Skip to content

Imports documents from an ndjson-stream to a Sanity dataset

License

Notifications You must be signed in to change notification settings

sanity-io/import

Repository files navigation

@sanity/import

Imports documents from an ndjson-stream to a Sanity dataset

Installing

npm install --save @sanity/import

Usage

const fs = require('fs')
const sanityClient = require('@sanity/client')
const sanityImport = require('@sanity/import')

const client = sanityClient({
  projectId: '<your project id>',
  dataset: '<your target dataset>',
  token: '<token-with-write-perms>',
  useCdn: false,
})

// Input can either be a readable stream (for a `.tar.gz` or `.ndjson` file), a folder location (string), or an array of documents
const input = fs.createReadStream('my-documents.ndjson')

const options = {
  /**
   * A Sanity client instance, preconfigured with the project ID and dataset
   * you want to import data to, and with a token that has write access.
   */
  client: client,

  /**
   * Which mutation type to use for creating documents:
   * `create` (default)  - throws error if document IDs already exists
   * `createOrReplace`   - replaces documents with same IDs
   * `createIfNotExists` - skips document with IDs that already exists
   *
   * Optional.
   */
  operation: 'create',

  /**
   * Function called when making progress. Gets called with an object of
   * the following shape:
   * `step` (string) - the current step name of the import process
   * `current` (number) - the current progress of the step, only present on some steps
   * `total` (number) - total items before complete, only present on some steps
   */
  onProgress: (progress) => {
    /* report progress */
  },

  /**
   * Whether or not to allow assets in different datasets. This is usually
   * an error in the export, where asset documents are part of the export.
   *
   * Optional, defaults to `false`.
   */
  allowAssetsInDifferentDataset: false,

  /**
   * Whether or not to allow failing assets due to download/upload errors.
   *
   * Optional, defaults to `false`.
   */
  allowFailingAssets: false,

  /**
   * Whether or not to replace any existing assets with the same hash.
   * Setting this to `true` will regenerate image metadata on the server,
   * but slows down the import.
   *
   * Optional, defaults to `false`.
   */
  replaceAssets: false,

  /**
   * Whether or not to skip cross-dataset references.
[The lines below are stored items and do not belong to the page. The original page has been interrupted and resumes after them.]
/-- Whether an access at an address meets a unit held offline, or a port the management path has closed (R316). -/
def Device.addrOff (d : Device) (a : Nat) : Bool :=
  match d.unitOfAddr a with
  | some u => d.unitOff u || d.safety.closedPorts.contains u
  | none => false

/-! ### Regulation classes (R187) -/

/-- The class of an address's line: that of the valid regulation window it lies in, else the default class. -/
def Device.classOf (d : Device) (a : Nat) : Nat :=
  match (List.range 16).find? (fun w => d.regBit (Reg.mrgWinAttr w) 0 &&
      (d.reg (Reg.mrgWinBase w)).toNat ≤ a && a ≤ (d.reg (Reg.mrgWinLimit w)).toNat) with
  | some w => d.fld (Reg.mrgWinAttr w) 4 3
  | none => d.fld Reg.mrgCtrl 0 3

/-- The kind of a class: 0 BEST, 1 TARGET, 2 STATIC_HIGH. -/
def Device.classKind (d : Device) (c : Nat) : Nat := d.fld (Reg.mrgClass c) 0 2

/-! ### Bounds windows (R242, R243) -/

/-- Whether a window covers a range. -/
def Window.covers (w : Window) (a n : Nat) : Bool := w.base ≤ a && a + n ≤ w.limit + 1

/-- The tenancy's window that a range lies wholly within, with the access it needs. -/
def Tenancy.windowFor (x : Tenancy) (a n : Nat) (read write : Bool) : Option Window :=
  ((tvals x.windows).find? (fun w => w.covers a n)).filter fun w => (!read || w.read) && (!write || w.write)

/-- Whether a tenancy that is on may make an access. -/
def Device.allowed (d : Device) (t a n : Nat) (read write : Bool) : Bool :=
  (d.ten t).on && ((d.ten t).windowFor a n read write).isSome

/-- The detail of a BOUNDS status: RESERVED for an address in a reserved range, else WINDOW (R264). -/
def Device.boundsDetail (d : Device) (a : Nat) : Byte :=
  match d.region a with
  | .reserved => 0x05
  | .regs _ => 0x05
  | .doorbell _ _ => 0x05
  | _ => 0x01

/-! ### Memory -/

/-- The device with bytes of memory written. -/
def Device.wr (d : Device) (a : Nat) (bs : List Byte) : Device := { d with mem := memWrite d.mem a bs }

/-- Bytes of the device's memory. -/
def Device.rd (d : Device) (a n : Nat) : List Byte := memRead d.mem a n

/-! ### Pins -/

/-- Whether any bit of VGL_SAFE_LATCH is set. -/
def Device.vglSafe (d : Device) : Bool := (List.range 16).any fun w => d.reg (Reg.vglSafeLatch w) ≠ 0

/-- Whether FAULT_N is driven low (R317). -/
def Device.faultLow (d : Device) : Bool :=
  !d.regBit Reg.safPins 0 || d.regBit Reg.safPins 1 || (d.reg Reg.safFaultLatch &&& d.reg Reg.safReactFault) ≠ 0

/-- Whether SAFE_REQ_N is driven low (R317). -/
def Device.safeLow (d : Device) : Bool :=
  d.regBit Reg.safPins 2 || (d.reg Reg.safFaultLatch &&& d.reg Reg.safReactSafe) ≠ 0 || d.vglSafe

/-- The role of a PCIe controller (R274). -/
def Device.role (d : Device) : Pc → BitVec 2
  | .a => d.boot.pcaRole
  | .b => d.boot.pcbRole

/-- Whether a controller's link is up; a split twin has one if either of its links is (R387). -/
def Device.linkUp (d : Device) : Pc → Bool
  | .a => d.links.pca
  | .b => d.links.pcb0 || (d.role .b = 3 && d.regBit Reg.twnCtrl 0 && d.links.pcb1)

/-- Whether the link that an outbound access goes to is up: a twin has two while it is split (R387), and virtual channel 0 of a link
with a rank conflict carries nothing (R390; log entry 34). -/
def Device.linkUpAt (d : Device) (c : Pc) (link : Nat) : Bool :=
  d.role c ≠ 0 && match c with
    | .a => d.links.pca
    | .b =>
      if d.role .b ≠ 3 then d.links.pcb0
      else (if link = 1 then d.regBit Reg.twnCtrl 0 && d.links.pcb1 else d.links.pcb0) && !d.regBit Reg.twnSticky (6 + link)

/-- The twin link that an outbound address goes to, on a twin (R387). -/
def Device.twinLinkOf (d : Device) (a : Nat) : Option Nat :=
  match d.region a with
  | .outbound .b link => if d.role .b = 3 then some link else none
  | _ => none

/-- Whether a chunk that goes to an address is backed off (R391). -/
def Device.twinHeld (d : Device) (a : Nat) : Bool :=
  match d.twinLinkOf a with
  | some l => (d.twin l).backedOff
  | none => false
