/-- One transaction of a line at a port (R187, R188, R198): none where it waits, else whether it is issued as excess, and the
device with its credit taken. What goes to no Quarry and no DDR passes no regulator. -/
def Device.lineIssue (d : Device) (port owner a : Nat) : Option (Bool × Device) :=
  let cls := d.classOf a
  let k := bucketKey port owner cls
  let fits := decide (creditLine ≤ d.credit k)
  if !d.inMemory a 1 then some (false, d)
  else
    match d.classKind cls with
    | 2 => if fits then some (false, d.useCredit k creditLine) else none
    | 1 =>
      if d.throttled a cls false then none
      else if fits then some (false, d.useCredit k creditLine)
      else if d.throttled a cls true then none
      else some (true, d)
    | _ => if d.throttled a cls false then none else some (false, d)

/-- Lines passed by a port in their order, each classed by its own address, up to the first that waits: how many, whether one was
excess, and the device with the credit taken. -/
def Device.linesIssue (d : Device) (port owner : Nat) : List Nat → Nat × Bool × Device
  | [] => (0, false, d)
  | a :: l =>
    match d.lineIssue port owner a with
    | none => (0, false, d)
    | some (x, d) =>
      let r := d.linesIssue port owner l
      (r.1 + 1, x || r.2.1, r.2.2)

/-- The addresses of the lines that a range touches. -/
def lineAddrs (a n : Nat) : List Nat :=
  if n = 0 then [] else (List.range ((a + n - 1) / 64 + 1 - a / 64)).map fun i => 64 * (a / 64 + i)

/-! ### Host caches and coherent accesses (R285, R288, R289) -/

/-- A line of the host caches given up: a changed one is written back. -/
def Device.dropLine (d : Device) (line : Nat) : Device :=
  match tget d.hostCache (line / 64) with
  | some h =>
    let d := match h.dirty with
      | some _ => d.wr line (h.data.take 64)
      | none => d
    { d with hostCache := tdel d.hostCache (line / 64) }
  | none => d

/-- The lines of a range given up by the host caches. -/
def Device.dropLines (d : Device) (a n : Nat) : Device := (lineAddrs a n).foldl (fun d l => d.dropLine l) d

/-- A coherent read: the newest value of each line, one held changed in a host cache among them (R288). -/
def Device.coRead (d : Device) (a n : Nat) : List Byte := (d.dropLines a n).rd a n

/-- A coherent write: no host cache holds a copy of its lines any longer (R288), and no hart a reservation of one (R286). -/
def Device.coWrite (d : Device) (a : Nat) (bs : List Byte) : Device :=
  let d := (d.dropLines a bs.length).wr a bs
  { d with reservations := d.reservations.filter fun e => !(lineAddrs a bs.length).contains (64 * e.2) }
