/-- What stands in the way of an access. -/
inductive Veto where
  | fault (status detail : Byte)
  | ends (status detail : Byte)
  deriving DecidableEq, Repr

/-- What a veto makes of an access. -/
def Veto.did (d : Device) : Veto → Did
  | .fault s t => .fault s t
  | .ends s t => .ends d s t

/-- The sticky bit of a controller whose transaction failed (R277). -/
def Device.linkFailed (d : Device) : Pc → Device
  | .a => d.orReg Reg.hifSticky 0x40
  | .b => d.orReg Reg.hifSticky 0x80

/-- Whether a line of a range lies at a unit held offline. -/
def Device.rangeOff (d : Device) (a n : Nat) : Bool := (lineAddrs a n).any d.addrOff

/-- The checks of a streamer access to a role: the map (R14, R59), the windows (R243), side effects (R58), units held
offline (R313) and links (R276). -/
def Device.vetoRole (d : Device) (t a n : Nat) (write plain : Bool) : Option Veto :=
  match d.region a with
  | .reserved | .regs _ | .doorbell _ _ => some (.fault St.bounds 0x05)
  | r =>
    match (d.ten t).windowFor a n (!write) write with
    | none => some (.fault St.bounds 0x01)
    | some w =>
      if w.sideEffect && plain then some (.fault St.bounds 0x02)
      else if d.rangeOff a n then some (.ends St.unitOffline 0)
      else
        match r with
        | .outbound pc link => if d.linkUpAt pc link then none else some (.ends St.linkError 0x04)
        | _ => none

/-- The checks of a streamer access. -/
def Device.veto (d : Device) (q : Seat) (far : Remote) (a n : Nat) (write plain : Bool) : Option Veto :=
  match far with
  | .share _ off => if d.inShare q.ctx off n then none else some (.fault St.bounds 0x04)
  | .role _ _ => d.vetoRole (d.ctx q.ctx).tenancy a n write plain

/-- The device with the sticky bit that a link veto sets. -/
def Device.noteVeto (d : Device) (a : Nat) (v : Veto) : Device :=
  match v, d.region a with
  | .ends 0x0A _, .outbound pc _ => d.linkFailed pc
  | _, _ => d

/-! ### Issue -/

/-- The transfers a streamer has outstanding for the context of a bank. -/
def Bank.outstanding (b : Bank) (k : UnitKind) : List Transfer := b.transfers.filter fun t => t.unit = k

/-- The transfers that a streamer of a core has in flight, those of contexts outside their slice among them (R55, R218). -/
def Device.inFlight (d : Device) (core : Nat) (k : UnitKind) : List Transfer :=
  (d.banks.filter fun e => e.1 / 256 = core).flatMap fun e => e.2.outstanding k

/-- Whether the load streamer of a core has 32 transfers in flight (R55); `b` is the bank of the context it serves. -/
def Device.loadsFull (d : Device) (q : Seat) (b : Bank) : Bool :=
  let others := (d.banks.filter fun e => e.1 / 256 = q.core && e.1 % 256 ≠ q.ctx).map fun e => (e.2.outstanding .load).length
  decide (32 ≤ (b.outstanding .load).length + others.sum)

/-- The port of a core's cluster and the owner of its bucket (R188, R191). -/
def Device.bucketOwner (d : Device) (ctx : Nat) : Nat := if d.ctxLegacy ctx then 256 else ctx

/-- The bus address of an outbound address (R276). -/
def Device.busAddr (d : Device) (a : Nat) : Nat :=
  match d.region a with
  | .outbound .a _ => (a - 0x8000000000 + (d.reg Reg.hifPcaOutOffset).toNat) % 2 ^ 64
  | _ => (a - 0xC000000000 + (d.reg Reg.hifPcbOutOffset).toNat) % 2 ^ 64

/-- A read TLP sent for one line or less of an outbound range, and its wait for the completion. Plain lines are never merged
(R276). -/
def Device.emitRead (d : Device) (pc : Pc) (owner : OutOwner) (a n : Nat) : Device :=
  let o : Outbound := { id := d.nextId, pc := pc, owner := owner, addr := a, bytes := n, issued := d.alm.ticks, got := none }
  { d with outbound := d.outbound ++ [o], nextId := d.nextId + 1 }.emit (.tlpRead pc (d.busAddr a) n d.nextId)

/-- The read TLPs of a range, at most 64 B each. -/
def Device.emitReads (d : Device) (pc : Pc) (owner : OutOwner) (a n : Nat) : Device :=
  (List.range (ceilDiv n 64)).foldl (fun d i => d.emitRead pc owner (a + 64 * i) (min 64 (n - 64 * i))) d

/-- The write TLPs of bytes at an outbound address. -/
def Device.emitWrites (d : Device) (pc : Pc) (a : Nat) (bs : List Byte) : Device :=
  (List.range (ceilDiv bs.length 64)).foldl
    (fun d i => d.emit (.tlpWrite pc (d.busAddr a + 64 * i) ((bs.drop (64 * i)).take 64))) d

/-! ### The lines of a transfer -/

/-- The bytes between the rows of a walked map at its far side. -/
def walkPitch (op : WalkOp) : Nat :=
  if op.codec = .none && op.privileged.isEmpty then planRowBytes op.plan else op.pitch

/-- The offset of a group's segment, or of the region that holds it, within a row (R149, R167). -/
def walkRegion (op : WalkOp) (g : Nat) : Nat :=
  if op.codec = .none && op.privileged.isEmpty then g * planSegBytes op.plan else op.regions.getD g 0

/-- Whether a 64 B line of a row segment holds a column that a tap falls on, or that a padded tap of EDGE takes its value from
(R159; log entry 40). -/
def lineTouched (p : WalkPlan) (line : Nat) : Bool :=
  (List.range p.width).any fun x =>
    (planTouchesCol p x || (p.pad = .edge && planClampsCol p x)) &&
      decide (elemBytes p.fmt (x * p.block) < 64 * (line + 1)) && decide (64 * line < elemBytes p.fmt ((x + 1) * p.block))

/-- The lines of an uncompressed row segment that a walk fetches. -/
def walkLines (p : WalkPlan) : List Nat := (List.range (planSegBytes p / 64)).filter (lineTouched p)

/-- The codec of a group of a walked map: ZERO for a privileged group, whose zero value is the fill value of the map (R170). -/
def walkCodec (op : WalkOp) (g : Nat) : Codec :=
  if op.privileged.contains g then .zero op.plan.fmt (BitVec.ofNat 8 op.plan.fill) else op.codec
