-- ==== Sys2Proof/Machine/Step.lean ====
section
/-!
DEFINITION. One step: the command at the front of the queue is carried out, and an empty queue lets one reference tick pass.
-/

namespace Sys2Proof.Machine

/-- One step of the block (log entry 1). -/
def step (s : State) : Host.Outcome State Fault Refusal :=
  match s.pending with
  | [] => execTick s
  | c :: rest => exec c { s with pending := rest }

/-- The state with the command that a word spells at the front of its queue; unchanged where it spells none. -/
def State.withFetchWord (s : State) (nbits w : Nat) : State :=
  match decodeTableWord nbits w with
  | some c => { s with pending := c :: s.pending }
  | none => s

end Sys2Proof.Machine
end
This may be required
   * when importing a dataset with cross-dataset references to a different
   * project, unless a dataset with the referenced name exists.
   *
   * Optional, defaults to `false`.
   */
  skipCrossDatasetReferences: false,

  /**
   * Whether or not to import system documents (like permissions and custom retention). This
   * is usually not necessary, and may cause conflicts if the target dataset
   * already contains these documents. On a new dataset, it is recommended that roles are re-created
   * manually, and that any custom retention policies are re-created manually.
   *
   * Optional, defaults to `false`.
   */
  allowSystemDocuments: false,
}

sanityImport(input, options)
  .then(({numDocs, warnings}) => {
    console.log('Imported %d documents', numDocs)
    // Note: There might be warnings! Check `warnings`
  })
  .catch((err) => {
    console.error('Import failed: %s', err.message)
  })

CLI-tool

This functionality is built in to the sanity package as sanity dataset import, but is also usable through the sanity-import CLI tool, part of this package:

$ sanity-import --help

  CLI tool that imports documents from an ndjson file or URL

  Usage
    $ sanity-import -p <projectId> -d <dataset> -t <token> sourceFile.ndjson

  Options
    -p, --project <projectId> Project ID to import to
    -d, --dataset <dataset> Dataset to import to
    -t, --token <token> Token to authenticate with
    --asset-concurrency <concurrency> Number of parallel asset imports
    --replace Replace documents with the same IDs
    --missing Skip documents that already exist
    --allow-failing-assets Skip assets that cannot be fetched/uploaded
    --replace-assets Skip reuse of existing assets
    --skip-cross-dataset-references Skips references to other datasets
    --help Show this help

  Examples
    # Import "./my-dataset.ndjson" into dataset "staging"
    $ sanity-import -p myPrOj -d staging -t someSecretToken my-dataset.ndjson

    # Import into dataset "test" from stdin, read token from env var
    $ cat my-dataset.ndjson | sanity-import -p myPrOj -d test -

  Environment variables (fallbacks for missing flags)
    --token = SANITY_IMPORT_TOKEN

Future improvements

  • When documents are imported, record which IDs are actually touched
    • Only upload assets for documents that are still within that window
    • Only strengthen references for documents that are within that window
    • Only count number of imported documents from within that window
  • Asset uploads and strengthening can be done in parallel, but we need a way to cancel the operations if one of the operations fail
  • Introduce retrying of asset uploads based on hash + indexing delay
  • Validate that dataset exists upon start
  • Reference verification
    • Create a set of all document IDs in import file
    • Create a set of all document IDs in references
    • Create a set of referenced ID that do not exist locally
    • Batch-wise, check if documents with missing IDs exist remotely
    • When all missing IDs have been cross-checked with the remote API (or a max of say 100 items have been found missing), reject with useful error message.

License

MIT-licensed. See LICENSE.